EXERCISE GOAL:
Below are the entries; count how many lines contain the word "execBistSliceAbort" and reply with that number alone.

Collected data
theorem execBistSlice_frame (t : Nat) (mv : BitVec 16) (clockOk : Bool) (result : Option (Bool × BitVec 32)) (s : State) : answers (execBistSlice t mv clockOk result s) (keepsBut [.time, .recorder, .mem, .bist] s) := by
  unfold execBistSlice
  repeat' first
    | with_reducible refine answers_next ?_
    | with_reducible refine answers_ite ?_ ?_
    | with_reducible exact keepsBut_refl _ _
    | with_reducible refine (keepsBut_endSlice (by decide) ..).2 ?_
    | with_reducible refine (keepsBut_advance (by decide) ..).2 ?_
    | with_reducible refine (keepsBut_sliceOutcome (by decide) ..).2 ?_
    | with_reducible refine (keepsBut_at_ (by decide) ..).2 ?_
    | with_reducible refine (keepsBut_modBist (by decide) ..).2 ?_
    | with_reducible refine keepsBut_forEach_of (fun _ _ => ?_) ?_
    | with_reducible refine keepsBut_foldl_of (fun _ _ => ?_) ?_
    | with_reducible refine keepsBut_ite_of ?_ ?_
    | with_reducible refine keepsBut_ite_fst_of ?_ ?_
    | extract_lets
    | split
    | with_reducible intro _
    | dsimp only
    | (dsimp +zetaDelta only; split)

theorem execBistSliceAbort_frame (v : VcoreRead) (s : State) : answers (execBistSliceAbort v s) (keepsBut [.time, .recorder, .bist] s) := by
  unfold execBistSliceAbort
  repeat' first
    | with_reducible refine answers_next ?_
    | with_reducible refine answers_ite ?_ ?_
    | with_reducible exact keepsBut_refl _ _
    | with_reducible refine (keepsBut_abortSlice (by decide) ..).2 ?_
    | with_reducible refine (keepsBut_at_ (by decide) ..).2 ?_
    | with_reducible refine keepsBut_forEach_of (fun _ _ => ?_) ?_
    | with_reducible refine keepsBut_foldl_of (fun _ _ => ?_) ?_
    | with_reducible refine keepsBut_ite_of ?_ ?_
    | with_reducible refine keepsBut_ite_fst_of ?_ ?_
    | extract_lets
    | split
    | with_reducible intro _
    | dsimp only
    | (dsimp +zetaDelta only; split)

theorem execDeepTestEnd_frame (t : Nat) (fails : BitVec 7) (detail : BitVec 32) (s : State) : answers (execDeepTestEnd t fails detail s) (keepsBut [.time, .comb, .links, .tagCtr, .forgs, .cells, .est, .surv, .learned, .reg, .disp, .therm, .guard, .core, .host, .can, .prog, .recorder, .mem, .boot, .upd, .bist, .pwr, .out] s) := by
  unfold execDeepTestEnd
  repeat' first
    | with_reducible refine answers_next ?_
    | with_reducible refine answers_ite ?_ ?_
    | with_reducible exact keepsBut_refl _ _
    | with_reducible refine (keepsBut_deepRecord (by decide) ..).2 ?_
    | with_reducible refine (keepsBut_mramTested (by decide) ..).2 ?_
    | with_reducible refine (keepsBut_reloadLanes (by decide) ..).2 ?_
    | with_reducible refine (keepsBut_reloadLearned (by decide) ..).2 ?_
    | with_reducible refine (keepsBut_bistRecord (by decide) ..).2 ?_
    | with_reducible refine (keepsBut_restartModule (by decide) ..).2 ?_
    | with_reducible refine (keepsBut_stageAll (by decide) ..).2 ?_
    | with_reducible refine (keepsBut_at_ (by decide) ..).2 ?_
    | with_reducible refine (keepsBut_modBist (by decide) ..).2 ?_
    | with_reducible refine keepsBut_forEach_of (fun _ _ => ?_) ?_
    | with_reducible refine keepsBut_foldl_of (fun _ _ => ?_) ?_
    | with_reducible refine keepsBut_ite_of ?_ ?_
    | with_reducible refine keepsBut_ite_fst_of ?_ ?_
    | extract_lets
    | split
    | with_reducible intro _
    | dsimp only
    | (dsimp +zetaDelta only; split)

ANSWER SECTION:
2